**WHAT YOU ARE ASKED TO DO**
Among the entries, find each line that includes the string "request" and list it.

Stored data:
=== Begin Enclosure ===
-- ==== Sys2Proof/Laws/Shutdown.lean ====
section
/-! SUPPORT. What a release does when the firmware has met its exchanges, answered or failed
(42_mailbox_allocator.md R180, R181), and the two ends of it: a failed CFGPAT (44_session.md R218)
and SHUTDOWN (R222). -/

namespace Sys2Proof.Machine

/-! ## One exchange that was met -/

/-- The state after an exchange that was answered or failed. -/
def State.metWith (s : State) (m : List Word) (x : MboxAnswer) : State :=
  { s with
    mbox := { buf := bufferAfter m x, waiting := false }
    env := s.env.popMbox
    trace := s.trace ++ mboxEvents m x }

/-- An exchange that was met gives its answer as it stands. -/
theorem mboxAnswer_met {m : List Word} {s : State} {x : MboxAnswer} {as : List MboxAnswer}
    (h : s.env.mbox = x :: as) (hx : exchangeMet m.length x = true) : mboxAnswer m s = x := by
  cases x with
  | pending => cases hx
  | failed => exact mboxAnswer_failed h
  | answered ws => exact mboxAnswer_answered h (by simpa [exchangeMet] using hx)

theorem exchangeMet_ne_pending {n : Nat} {x : MboxAnswer} (h : exchangeMet n x = true) :
    x ≠ .pending := by rintro rfl; cases h

theorem mboxCall_met {m : List Word} {s : State} {x : MboxAnswer} {as : List MboxAnswer}
    (h : s.env.mbox = x :: as) (hx : exchangeMet m.length x = true) :
    mboxCall m s = s.metWith m x := by
  unfold mboxCall State.metWith
  rw [mboxAnswer_met h hx, decide_eq_false (exchangeMet_ne_pending hx)]

/-- MB_FREE met: the release ends. -/
theorem mbFree_met {s : State} {h : Word} {r : Releaser} {y : MboxAnswer} {as : List MboxAnswer}
    (hq : s.seq = .freeing r) (hm : s.env.mbox = y :: as) (hy : exchangeMet 7 y = true) :
    mbFree h s =
      finishRelease (r.afterExchange y) (s.metWith (request tagFree [h] s) y) := by
  have hl : exchangeMet (request tagFree [h] s).length y = true := by rwa [request_length]
  unfold mbFree
  rw [hq]
  dsimp only
  rw [mboxAnswer_met hm hl, if_neg (exchangeMet_ne_pending hy), mboxCall_met hm hl]

/-- MB_UNLOCK met: MEM_STAGE 1, and the release goes on with MB_FREE. -/
theorem mbUnlock_met {s : State} {h : Word} {r : Releaser} {x : MboxAnswer} {as : List MboxAnswer}
    (hq : s.seq = .unlocking r) (hm : s.env.mbox = x :: as) (hx : exchangeMet 7 x = true) :
    mbUnlock h s = mbFree s.sess.memHandle
      { s.metWith (request tagUnlock [h] s) x with
        seq := .freeing (r.afterExchange x)
        sess := { s.sess with memStage := .allocated } } := by
  have hl : exchangeMet (request tagUnlock [h] s).length x = true := by rwa [request_length]
  unfold mbUnlock
  rw [hq]
  dsimp only
  rw [mboxAnswer_met hm hl, if_neg (exchangeMet_ne_pending hx), mboxCall_met hm hl]

/-- Both exchanges of a release met: the state they leave. -/
def State.releasedWith (s : State) (x y : MboxAnswer) : State :=
  { (s.metWith (request tagUnlock [s.sess.memHandle] s) x).metWith
      (request tagFree [s.sess.memHandle] s) y with
    sess := { s.sess with memStage := .allocated } }

/-- What a release has noted after both exchanges. -/
def Releaser.afterBoth (r : Releaser) (x y : MboxAnswer) : Releaser :=
  (r.afterExchange x).afterExchange y

/-- Both exchanges met: the release ends. -/
theorem mbUnlock_mbFree_met {s : State} {r : Releaser} {x y : MboxAnswer} {as : List MboxAnswer}
    (hq : s.seq = .unlocking r) (hm : s.env.mbox = x :: y :: as) (hx : exchangeMet 7 x = true)
    (hy : exchangeMet 7 y = true) :
    ∃ q, mbUnlock s.sess.memHandle s =
      finishRelease (r.afterBoth x y) { s.releasedWith x y with seq := q } := by
  rw [mbUnlock_met hq hm hx]
  refine ⟨_, mbFree_met (as := as) rfl ?_ hy⟩
  simp [State.metWith, hm]

@[simp] theorem releasedWith_cfg (s : State) (x y : MboxAnswer) :
    (s.releasedWith x y).cfg = s.cfg := rfl
@[simp] theorem releasedWith_sess (s : State) (x y : MboxAnswer) :
    (s.releasedWith x y).sess = { s.sess with memStage := .allocated } := rfl
@[simp] theorem releasedWith_win (s : State) (x y : MboxAnswer) :
    (s.releasedWith x y).win = s.win := rfl
@[simp] theorem releasedWith_mem (s : State) (x y : MboxAnswer) :
    (s.releasedWith x y).mem = s.mem := rfl
@[simp] theorem releasedWith_inflight (s : State) (x y : MboxAnswer) :
    (s.releasedWith x y).inflight = s.inflight := rfl
@[simp] theorem releasedWith_chan (s : State) (x y : MboxAnswer) :
    (s.releasedWith x y).chan = s.chan := rfl
@[simp] theorem releasedWith_waiting (s : State) (x y : MboxAnswer) :
    (s.releasedWith x y).mbox.waiting = false := rfl
@[simp] theorem releasedWith_trace (s : State) (x y : MboxAnswer) :
    (s.releasedWith x y).trace = s.trace ++ releaseEvents s.cfg s.sess.memHandle x y := by
  simp only [State.releasedWith, State.metWith, releaseEvents, List.append_assoc]
  rfl

/-! ## The end of a failed CFGPAT -/

/-- A roll-back raises the error that caused it, whatever its exchanges met (60_exceptions.md
R252). -/
theorem afterExchange_rollBack (e : CmdError) (x : MboxAnswer) :
    (Releaser.rollBack e).afterExchange x = .rollBack e := by cases x <;> rfl

theorem response_alloc (c : AllocCause) :
    (CmdError.alloc c).response = [trunc32 (c.code * 256 + 2)] := rfl

/-- What the end of a failed CFGPAT leaves (44_session.md R218). -/
theorem failConfigure_leaves (c : AllocCause) (s : State) :
    ∃ b m u, (failConfigure (.alloc c) s).sess =
      { s.sess with blockBytes := b, memHandle := m, memBus := u, memStage := .none } :=
  ⟨_, _, _, rfl⟩

/-! ## The end of SHUTDOWN -/

/-- What a release by SHUTDOWN has noted after an exchange. -/
theorem afterExchange_shutdown (n : Option CmdError) (x : MboxAnswer) :
    (Releaser.shutdown n).afterExchange x =
      .shutdown (if n = none ∧ x = .failed then some (.alloc .mboxFailed) else n) := by
  cases n <;> cases x <;> rfl

/-- Noting a failed exchange says nothing about the transfer. -/
@[simp] theorem inflightAfterShutdown_noted (n : Option CmdError) (x : MboxAnswer) (b : Bool) :
    inflightAfterShutdown
      (if n = none ∧ x = .failed then some (.alloc .mboxFailed) else n) b =
      inflightAfterShutdown n b := by
  split
  · rename_i h
    rw [h.1]
    rfl
  · rfl

/-- The response of a SHUTDOWN that has noted `n`. -/
def notedResponse (n : Option CmdError) : List Word := (n.map CmdError.response).getD [0]

@[simp] theorem finishShutdown_chan (n : Option CmdError) (s : State) :
    (finishShutdown n s).chan =
      { s.chan with busy := false, response := some (notedResponse n) } := by
  unfold finishShutdown notedResponse
  cases n <;> simp [statusWord, trunc32]

/-- The windows are closed in reverse order of opening (44_session.md R222). -/
theorem finishShutdown_trace_open (n : Option CmdError) {s : State} (h : WindowsReady s) :
    (finishShutdown n s).trace = s.trace ++ closingEvents (notedResponse n) := by
  have h1 := h.gpio.1
  have h2 := h.pwm.1
  have h3 := h.cm.1
  have h4 := h.dma.1
  unfold finishShutdown notedResponse closingEvents
  cases n <;>
    simp [winClose, Windows.get, Windows.set, h1, h2, h3, h4, statusWord, trunc32, respond,
      respondOk, raise]

/-- With no window open none is closed. -/
theorem finishShutdown_trace_closed (n : Option CmdError) {s : State} (h : WindowsClosed s) :
    (finishShutdown n s).trace = s.trace ++ [.response (notedResponse n)] := by
  obtain ⟨h1, h2, h3, h4⟩ := h
  unfold finishShutdown notedResponse
  cases n <;>
    simp [winClose, Windows.get, h1, h2, h3, h4, statusWord, trunc32, respond, respondOk, raise]

/-- SHUTDOWN after its wait, the windows open: PWM and clock, then the release. -/
theorem leaveSession_open (n : Option CmdError) {s : State} (h : WindowsReady s) :
    leaveSession n s = .next (startRelease (.shutdown n)
      { s with trace := s.trace ++ disableEvents s.cfg s.sess.channel }) := by
  unfold leaveSession
  rw [if_pos h.pwm.1, emit_of_ready h (a := .pwmDisable s.sess.channel) trivial, andThen_next,
    if_pos (h.perform _).cm.1, emit_of_ready (h.perform _) (a := .clkStop) trivial, andThen_next]
  refine congrArg (fun t => Host.Outcome.next (startRelease (.shutdown n) t)) ?_
  apply State.eq_of_fields <;>
    simp [perform, realise, performAccess, winWrite, record, disableEvents, Action.inflightAfter]

/-- With no window open no register is written. -/
theorem leaveSession_closed (n : Option CmdError) {s : State} (h : WindowsClosed s) :
    leaveSession n s = .next (startRelease (.shutdown n) s) := by
  unfold leaveSession
  rw [if_neg (by simp [h.pwm]), andThen_next, if_neg (by simp [h.cm]), andThen_next]

/-- SHUTDOWN's release of a mapped block, both exchanges met. -/
theorem release_of_mapped {s : State} (n : Option CmdError) {x y : MboxAnswer}
    {as : List MboxAnswer} (hs : s.sess.memStage = .mapped) (hm : s.env.mbox = x :: y :: as)
    (hx : exchangeMet 7 x = true) (hy : exchangeMet 7 y = true) :
    ∃ (u : State) (q : Seq),
      startRelease (.shutdown n) s =
        finishRelease ((Releaser.shutdown n).afterBoth x y) { u with seq := q } ∧
      u.cfg = s.cfg ∧ u.sess = { s.sess with memStage := .allocated } ∧ u.win = s.win ∧ u.mem = s.mem ∧
      u.inflight = s.inflight ∧ u.chan = s.chan ∧ u.mbox.waiting = false ∧
      u.trace = s.trace ++ .unmapPhys s.sess.memVirt s.sess.blockBytes ::
        releaseEvents s.cfg s.sess.memHandle x y := by
  rw [startRelease_mapped hs]
  obtain ⟨q, e⟩ := mbUnlock_mbFree_met
    (s := { record [.unmapPhys s.sess.memVirt s.sess.blockBytes] s with
      seq := .unlocking (.shutdown n)
      sess := { s.sess with memStage := .locked } }) (as := as) rfl hm hx hy
  refine ⟨_, q, e, rfl, rfl, rfl, rfl, rfl, rfl, rfl, ?_⟩
  simp [record]

end Sys2Proof.Machine
end

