/-- Every instruction but DRESET, where INFLIGHT is set in Sending only and no allocation is in
progress with it. -/
theorem exec_undisturbed {i : Instr} (hi : i ≠ .dreset) {s : State}
    (hquiet : s.sess.state ≠ .sending → s.inflight = false)
    (halloc : ∀ j, s.seq = .allocating j → s.inflight = false)
    (hlock : ∀ j, s.seq = .locking j → s.inflight = false) :
    UndisturbedIfNext s.inflight s (exec i s) := by
  by_cases hq : isQuery i = true
  · obtain ⟨ws, e⟩ := exec_of_isQuery hq s
    rw [e]
    exact (respond_undisturbed _ ws s).next
  cases i with
  | init g alt ch base => exact execInit_undisturbed _ g alt ch base s
  | cfgpat n f r z o => exact execCfgpat_undisturbed n f r z o hquiet
  | send payload => exact execSend_undisturbed payload hquiet
  | wait => exact execWait_undisturbed _ s
  | shutdown => exact execShutdown_undisturbed _ s
  | dreset => exact absurd rfl hi
  | mbAlloc size align flags => exact mbAlloc_undisturbed size align flags halloc
  | mbLock h => exact mbLock_undisturbed h hlock
  | mbUnlock h => exact (mbUnlock_undisturbed _ h s).next
  | mbFree h => exact (mbFree_undisturbed _ h s).next
  | _ => exact absurd rfl hq

/-! ### Steps -/

/-- An allocation belongs to Configured, where nothing is in flight (10_state.md R31). -/
theorem Inv.quiet_of_allocating {s : State} (h : Inv s) {j : CfgJob}
    (hq : s.seq = .allocating j ∨ s.seq = .locking j) : s.inflight = false := by
  have hp := h.position
  rw [SeqOk] at hp
  have hconf : Configuring s.sess := by
    rcases hq with hq | hq <;> rw [hq] at hp <;> exact hp.2.1
  exact h.quiet (by simp [hconf.1])

theorem Inv.step_undisturbed {s : State} (hinv : Inv s)
    (hno : ∀ u, nextWork s ≠ .run .dreset u) : UndisturbedIfNext s.inflight s (step s) := by
  intro t h
  cases step_cases h with
  | reset line => simp [hinv.noReset] at line
  | @message i t line waits decoded ran =>
    refine exec_undisturbed ?_ hinv.quiet (fun _ hq => hinv.quiet_of_allocating (.inl hq))
      (fun _ hq => hinv.quiet_of_allocating (.inr hq)) t ran
    rintro rfl
    cases decodeMessage_carrier decoded
  | poll line waits polls ran => exact dmaPoll_undisturbed _ _ s t ran
  | @command f rest i t ready offered decoded ran =>
    have hi : i ≠ .dreset := by
      rintro rfl
      exact hno (accept f rest s) <| by
        simp [ready.nextWork_eq, nextFrame, ready.idle, ready.notBusy, offered, decoded]
    have hrun := exec_undisturbed (s := accept f rest s) hi hinv.quiet (by simp [ready.idle])
      (by simp [ready.idle])
    exact (hrun t ran).after (accept_undisturbed _ f rest s)
  | refusal ready offered decoded =>
    exact ((respond_undisturbed _ _ _).after (accept_undisturbed _ _ _ s)).next _ rfl
  | idle line waits => exact (Undisturbed.refl _ s).next _ rfl

/-- Settles O59: what may follow the step may follow `s` after it, and nothing at all may. -/
theorem noStepDisturbsATransfer : Obligations.NoStepDisturbsATransfer := by
  intro s t hinv h hno
  obtain ⟨-, es, hes, hmay⟩ := hinv.step_undisturbed hno t h
  exact ⟨es, hes, by simpa using hmay [] rfl⟩

end Sys2Proof.Machine
end
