-- ==== Sys2Proof/Word.lean ====
section
/-! DEFINITION. The machine's words: bytes, program-counter values and register numbers. -/

namespace Sys2Proof

/-- A byte: 8 bits, an unsigned integer 0 to 255. Registers, cells, literals, `FL` and elements of
`OUT` are bytes (`10_state.md` R9, R16, R24; `20_memory.md` R28). -/
abbrev Byte := BitVec 8

/-- A program-counter value: 9 bits, of which a run reaches 0 to 256 (`10_state.md` R14). -/
abbrev PcWord := BitVec 9

/-- The number of a general register, 0 to 7 (`10_state.md` R9). -/
abbrev Reg := Fin 8

end Sys2Proof
end

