-- ==== Sys2Proof/Syntax.lean ====
section
/-! DEFINITION. The instructions as the engine reads them: an opcode's row and its raw operand bytes. -/

namespace Sys2Proof

/-- One constructor per row of the opcode table (`30_encoding.md` R47). `a` and `b` are operand_a and
operand_b, the bytes at `pc+1` and `pc+2` as they were fetched; that a register index is at most 7 is
`Instr.wf`, which the engine checks only after decoding (`40_engine_cycle.md` R62). -/
inductive Instr where
  /-- Load the literal `b` into register `a` (R69). -/
  | ldi (a b : Byte)
  /-- Emit register `a` (R70). -/
  | prn (a : Byte)
  /-- Multiply register `a` by register `b` (R73). -/
  | mul (a b : Byte)
  /-- Compare registers `a` and `b` (R74). -/
  | cmp (a b : Byte)
  /-- Push register `a` (R80). -/
  | push (a : Byte)
  /-- Pop into register `a` (R81). -/
  | pop (a : Byte)
  /-- Jump to the address in register `a` (R84). -/
  | jmp (a : Byte)
  /-- Jump if equal (R85). -/
  | jeq (a : Byte)
  /-- Jump if not equal (R86). -/
  | jne (a : Byte)
  /-- Halt (R88). -/
  | hlt
  deriving DecidableEq, Repr

end Sys2Proof
end

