theorem witness_JmpRule : 7 < (8 : Byte).toNat ∧
    ((bytesAt 254 [0x54, 8]).run = .running ∧ Memory.read (bytesAt 254 [0x54, 8]).mem 254 = 0x54 ∧
      Memory.read (bytesAt 254 [0x54, 8]).mem 255 = 8) ∧
    (bytesAt 255 [0x54]).run = .running ∧ Memory.read (bytesAt 255 [0x54]).mem 255 = 0x54 := by decide

theorem witness_JeqRule : (State.reset.setFl 0x01).fl = 0x01 ∧ State.reset.fl ≠ 0x01 ∧ 7 < (8 : Byte).toNat ∧
    ((bytesAt 254 [0x55, 8]).run = .running ∧ Memory.read (bytesAt 254 [0x55, 8]).mem 254 = 0x55 ∧
      Memory.read (bytesAt 254 [0x55, 8]).mem 255 = 8) ∧
    ((bytesAt 255 [0x55]).run = .running ∧ Memory.read (bytesAt 255 [0x55]).mem 255 = 0x55) ∧
    (nextOf (exec (.cmp (regByte 0) (regByte 1)) State.reset)).map (fun t => t.fl) = some 0x01 := by decide

theorem witness_JneRule : State.reset.fl ≠ 0x01 ∧ (State.reset.setFl 0x01).fl = 0x01 ∧ 7 < (8 : Byte).toNat ∧
    ((bytesAt 254 [0x56, 8]).run = .running ∧ Memory.read (bytesAt 254 [0x56, 8]).mem 254 = 0x56 ∧
      Memory.read (bytesAt 254 [0x56, 8]).mem 255 = 8) ∧
    ((bytesAt 255 [0x56]).run = .running ∧ Memory.read (bytesAt 255 [0x56]).mem 255 = 0x56) ∧
    (bytesAt 256 []).pc.toNat ≤ 256 := by decide

theorem witness_HltRule : (bytesAt 255 [0x01]).run = .running ∧ (bytesAt 255 [0x01]).pc.toNat ≤ 255 ∧
    Memory.read (bytesAt 255 [0x01]).mem 255 = 0x01 := by decide

theorem witness_AluUnsupportedOperation : "DIV" ≠ "ADD" ∧ "DIV" ≠ "MUL" ∧ "DIV" ≠ "CMP" := by decide

theorem witness_DecodeOfEncode : opcodes.Distinct := by
  intro m n
  cases m <;> cases n <;> decide

theorem witness_EncodeOfDecode : decodeWith opcodes [0x82, 0x07, 0xFF, 0x00] = .ok (.ldi 7 255) := rfl

theorem witness_StepRunsDecoded : (bytesAt 253 [0x82, 0x07, 0xFF]).run = .running ∧
    (bytesAt 253 [0x82, 0x07, 0xFF]).pc.toNat + (encode (.ldi 7 255)).length ≤ 256 ∧
    (∀ (k : Nat) (h : k < (encode (.ldi 7 255)).length),
      Memory.read (bytesAt 253 [0x82, 0x07, 0xFF]).mem (253 + k) = (encode (.ldi 7 255))[k]) ∧
    decodeFrom opcodes (bytesAt 253 [0x82, 0x07, 0xFF]).fetchByte = .ok (.ldi 7 255) := by
  refine ⟨rfl, by decide, ?_, rfl⟩
  intro k h
  have hk : k < 3 := h
  interval_cases k <;> rfl

theorem witness_AnyOpcodeMap : exchanged.Distinct ∧ (bytesAt 253 [0x01, 7, 255]).run = .running ∧
    (bytesAt 253 [0x01, 7, 255]).pc.toNat + (encodeWith exchanged (.ldi 7 255)).length ≤ 256 ∧
    (∀ (k : Nat) (h : k < (encodeWith exchanged (.ldi 7 255)).length),
      Memory.read (bytesAt 253 [0x01, 7, 255]).mem (253 + k) = (encodeWith exchanged (.ldi 7 255))[k]) ∧
    (Memory.read (bytesAt 255 [0xA0]).mem 255 = 0xA0 ∧ ∀ m, exchanged m ≠ 0xA0) ∧
    (Memory.read (bytesAt 255 [0x01]).mem 255 = exchanged .ldi ∧
      255 < (bytesAt 255 [0x01]).pc.toNat + Mnemonic.arity .ldi) ∧
    (bytesAt 256 []).pc.toNat = 256 := by
  refine ⟨?_, rfl, by decide, ?_, ⟨by decide, ?_⟩, by decide, by decide⟩
  · intro m n
    cases m <;> cases n <;> decide
  · intro k h
    have hk : k < 3 := h
    interval_cases k <;> rfl
  · intro m
    cases m <;> decide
=== End Enclosure ===
**SOLUTION TO THIS EXERCISE**
      finishRelease (r.afterExchange y) (s.metWith (request tagFree [h] s) y) := by
  have hl : exchangeMet (request tagFree [h] s).length y = true := by rwa [request_length]
      { s.metWith (request tagUnlock [h] s) x with
  have hl : exchangeMet (request tagUnlock [h] s).length x = true := by rwa [request_length]
  { (s.metWith (request tagUnlock [s.sess.memHandle] s) x).metWith
      (request tagFree [s.sess.memHandle] s) y with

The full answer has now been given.